The air contains large amounts of fungi in the months with humid, changeable weather (in Europe) like February, March, April, September, October and November. In these months, dry winds which spread spores are often followed by humid weather with considerable fungal increase. Some fungi are able to release up to 20 million spores per minute. This is several times the amount of pollen present in air.

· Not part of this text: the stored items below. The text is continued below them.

theorem restartDone_keeps (s : State) (i : Nat) : Keeps (only [.entropy]) s (restartDone s i) := by
  unfold restartDone
  repeat' (first
    | with_reducible apply Keeps.refl
    | with_reducible assumption
    | ((with_reducible apply Keeps.step (State.modSource_keeps ..)); focus exact rfl)
    | with_reducible apply Keeps.ite
    | with_reducible apply Keeps.ite_fst
    | with_reducible refine Keeps.foldl _ (fun _ _ => ?_) ?_
    | extract_lets
    | split
    | dsimp only)

theorem execSourceRestartDone_keeps (source : Nat) (s : State) : OutKeeps (allBut [.pending, .params, .journal, .offers, .nextJob, .window, .time,
    .cust]) s (execSourceRestartDone source s) := by
  unfold execSourceRestartDone
  repeat' (first
    | with_reducible apply Keeps.refl
    | with_reducible assumption
    | with_reducible exact OutKeeps.fault
    | with_reducible exact OutKeeps.refused
    | with_reducible apply OutKeeps.ok
    | with_reducible apply OutKeeps.next
    | with_reducible apply OutKeeps.ite
    | ((with_reducible apply Keeps.step (fin_keeps ..)); focus exact rfl)
    | ((with_reducible apply Keeps.step (restartDone_keeps ..)); focus exact rfl)
    | with_reducible apply Keeps.ite
    | with_reducible apply Keeps.ite_fst
    | with_reducible refine Keeps.foldl _ (fun _ _ => ?_) ?_
    | extract_lets
    | split
    | dsimp only)

theorem endWaitOf_keeps (s : State) (id : Nat) : Keeps (only [.jobs, .mem, .buffers, .engines, .keys]) s (endWaitOf s id) := by
  unfold endWaitOf
  repeat' (first
    | with_reducible apply Keeps.refl
    | with_reducible assumption
    | ((with_reducible apply inTime_keeps); focus exact rfl)
    | ((with_reducible apply Keeps.step (endWait_keeps ..)); focus exact rfl)
    | with_reducible intro _
    | with_reducible apply Keeps.self
    | with_reducible apply Keeps.ite
    | with_reducible apply Keeps.ite_fst
    | with_reducible refine Keeps.foldl _ (fun _ _ => ?_) ?_
    | extract_lets
    | split
    | dsimp only)

theorem endWaits_keeps (s : State) (i : Nat) : Keeps (only [.jobs, .mem, .buffers, .engines, .keys]) s (endWaits s i) := by
  unfold endWaits
  repeat' (first
    | with_reducible apply Keeps.refl
    | with_reducible assumption
    | ((with_reducible apply Keeps.step (endWaitOf_keeps ..)); focus exact rfl)
    | with_reducible apply Keeps.ite
    | with_reducible apply Keeps.ite_fst
    | with_reducible refine Keeps.foldl _ (fun _ _ => ?_) ?_
    | extract_lets
    | split
    | dsimp only)

theorem reseedDoneOf_keeps (s : State) (id : Nat) : Keeps (only [.jobs, .mem, .buffers, .engines, .keys]) s (reseedDoneOf s id) := by
  unfold reseedDoneOf
  repeat' (first
    | with_reducible apply Keeps.refl
    | with_reducible assumption
    | ((with_reducible apply Keeps.step (State.modJob_keeps ..)); focus exact rfl)
    | ((with_reducible apply Keeps.step (stop_keeps ..)); focus exact rfl)
    | ((with_reducible apply Keeps.step (fixOutcome_keeps ..)); focus exact rfl)
    | with_reducible apply Keeps.ite
    | with_reducible apply Keeps.ite_fst
    | with_reducible refine Keeps.foldl _ (fun _ _ => ?_) ?_
    | extract_lets
    | split
    | dsimp only)

theorem reseedDone_keeps (s : State) (i : Nat) : Keeps (only [.jobs, .mem, .buffers, .engines, .keys]) s (reseedDone s i) := by
  unfold reseedDone
  repeat' (first
    | with_reducible apply Keeps.refl
    | with_reducible assumption
    | ((with_reducible apply Keeps.step (reseedDoneOf_keeps ..)); focus exact rfl)
    | with_reducible apply Keeps.ite
    | with_reducible apply Keeps.ite_fst
    | with_reducible refine Keeps.foldl _ (fun _ _ => ?_) ?_
    | extract_lets
    | split
    | dsimp only)

theorem wordDelivery_keeps (s : State) : Keeps (only [.jobs, .mem, .buffers, .engines, .keys, .entropy]) s (wordDelivery s) := by
  unfold wordDelivery
  repeat' (first
    | with_reducible apply Keeps.refl
    | with_reducible assumption
    | ((with_reducible apply Keeps.step (deliverWord_keeps ..)); focus exact rfl)
    | ((with_reducible apply Keeps.step (endWaits_keeps ..)); focus exact rfl)
    | ((with_reducible apply Keeps.step (reseedDone_keeps ..)); focus exact rfl)
    | with_reducible apply Keeps.ite
    | with_reducible apply Keeps.ite_fst
    | with_reducible refine Keeps.foldl _ (fun _ _ => ?_) ?_
    | extract_lets
    | split
    | dsimp only)

theorem execReseedDue_keeps (inst : Nat) (s : State) : OutKeeps (allBut [.pending, .params, .journal, .offers, .nextJob, .window, .time, .cust]) s
    (execReseedDue inst s) := by
  unfold execReseedDue
  repeat' (first
    | with_reducible apply Keeps.refl
    | with_reducible assumption
    | with_reducible exact OutKeeps.fault
    | with_reducible exact OutKeeps.refused
    | with_reducible apply OutKeeps.ok
    | with_reducible apply OutKeeps.next
    | with_reducible apply OutKeeps.ite
    | ((with_reducible apply Keeps.step (fin_keeps ..)); focus exact rfl)
    | ((with_reducible apply whenDo_keeps); focus exact rfl)
    | ((with_reducible apply Keeps.step (reseedRequest_keeps ..)); focus exact rfl)
    | with_reducible intro _
    | with_reducible apply Keeps.self
    | with_reducible apply Keeps.ite
    | with_reducible apply Keeps.ite_fst
    | with_reducible refine Keeps.foldl _ (fun _ _ => ?_) ?_
    | extract_lets
    | split
    | dsimp only)

theorem holdInst_keeps (s : State) (i : Nat) : Keeps (only [.entropy]) s (holdInst s i) := by
  unfold holdInst
  repeat' (first
    | with_reducible apply Keeps.refl
    | with_reducible assumption
    | ((with_reducible apply Keeps.step (State.modInst_keeps ..)); focus exact rfl)
    | ((with_reducible apply Keeps.step (reseedRequest_keeps ..)); focus exact rfl)
    | with_reducible apply Keeps.ite
    | with_reducible apply Keeps.ite_fst
    | with_reducible refine Keeps.foldl _ (fun _ _ => ?_) ?_
    | extract_lets
    | split
    | dsimp only)

theorem execInstHeld_keeps (inst : Nat) (s : State) : OutKeeps (allBut [.pending, .params, .journal, .offers, .nextJob, .window, .time, .cust]) s
    (execInstHeld inst s) := by
  unfold execInstHeld
  repeat' (first
    | with_reducible apply Keeps.refl
    | with_reducible assumption
    | with_reducible exact OutKeeps.fault
    | with_reducible exact OutKeeps.refused
    | with_reducible apply OutKeeps.ok
    | with_reducible apply OutKeeps.next
    | with_reducible apply OutKeeps.ite
    | ((with_reducible apply Keeps.step (fin_keeps ..)); focus exact rfl)
    | ((with_reducible apply whenDo_keeps); focus exact rfl)
    | ((with_reducible apply Keeps.step (holdInst_keeps ..)); focus exact rfl)
    | with_reducible intro _
    | with_reducible apply Keeps.self
    | with_reducible apply Keeps.ite
    | with_reducible apply Keeps.ite_fst
    | with_reducible refine Keeps.foldl _ (fun _ _ => ?_) ?_
    | extract_lets
    | split
    | dsimp only)

theorem seedingPass_keeps (s : State) (id : Nat) : Keeps (only [.jobs, .mem, .buffers, .engines, .keys]) s (seedingPass s id) := by
  unfold seedingPass
  repeat' (first
    | with_reducible apply Keeps.refl
    | with_reducible assumption
    | ((with_reducible apply Keeps.step (stop_keeps ..)); focus exact rfl)
    | with_reducible apply Keeps.ite
    | with_reducible apply Keeps.ite_fst
    | with_reducible refine Keeps.foldl _ (fun _ _ => ?_) ?_
    | extract_lets
    | split
    | dsimp only)

theorem execSeedingDeadline_keeps (job : Nat) (s : State) : OutKeeps (allBut [.pending, .params, .journal, .offers, .nextJob, .window, .time, .cust])
    s (execSeedingDeadline job s) := by
  unfold execSeedingDeadline
  repeat' (first
    | with_reducible apply Keeps.refl
    | with_reducible assumption
    | with_reducible exact OutKeeps.fault
    | with_reducible exact OutKeeps.refused
    | with_reducible apply OutKeeps.ok
    | with_reducible apply OutKeeps.next
    | with_reducible apply OutKeeps.ite
    | ((with_reducible apply Keeps.step (carryAll_keeps ..)); focus exact rfl)
    | ((with_reducible apply Keeps.step (seedingPass_keeps ..)); focus exact rfl)
    | with_reducible apply Keeps.ite
    | with_reducible apply Keeps.ite_fst
    | with_reducible refine Keeps.foldl _ (fun _ _ => ?_) ?_
    | extract_lets
    | split
    | dsimp only)

theorem rngPlace_ck {ch : Part → Bool} {s0 : State} {s : State} {j : Job} (hm : within (only [.jobs]) ch = true) (h0 : Keeps ch s0 s) : CkOk (OfState
    ch s0) (Keeps ch s0) (rngPlace s j) := by
  unfold rngPlace
  repeat' (first
    | with_reducible apply Keeps.refl
    | with_reducible assumption
    | with_reducible apply needLists_ck
    | with_reducible apply chk_ck
    | ((with_reducible apply noDraws_ck); focus exact (within_trans rfl hm))
    | with_reducible exact ofAny _
    | with_reducible apply ck_ite
    | with_reducible exact CkOk.need
    | with_reducible exact CkOk.fail
    | with_reducible apply ck_ok
    | with_reducible apply ck_pure
    | with_reducible apply CkOk.waits
    | with_reducible refine ck_bindState ?_ (fun _ _ => ?_)
    | with_reducible refine ck_bindPair ?_ (fun _ _ _ => ?_)
    | with_reducible refine ck_bindAny ?_ (fun _ => ?_)
    | with_reducible apply OfState.mk
    | with_reducible apply ofPair
    | ((with_reducible apply Keeps.step (State.modJob_keeps ..)); focus exact (within_trans rfl hm))
    | with_reducible refine ck_waits ?_ (by assumption)
    | with_reducible apply Keeps.ite
    | with_reducible apply Keeps.ite_fst
    | with_reducible refine Keeps.foldl _ (fun _ _ => ?_) ?_
    | extract_lets
    | split
    | dsimp only)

Typical sources of mildew fungi in buildings are mildew spots on walls, furniture, carpets, curtains, at the back of wooden facing, on tiled walls in damp areas (kitchen, bathroom, cellar), at the wastepipes of basins and showers, as well as on mattresses and upholstered furniture. Flower containers and humidifiers, especially in air conditioners, are also dangerous. Certain food groups are often contaminated with mildew fungi. This is especially true of nuts, seeds, fats, milk, spices, meat and meat products, sugar, sweets, bread, cakes and pastries as well as of fruit and vegetables.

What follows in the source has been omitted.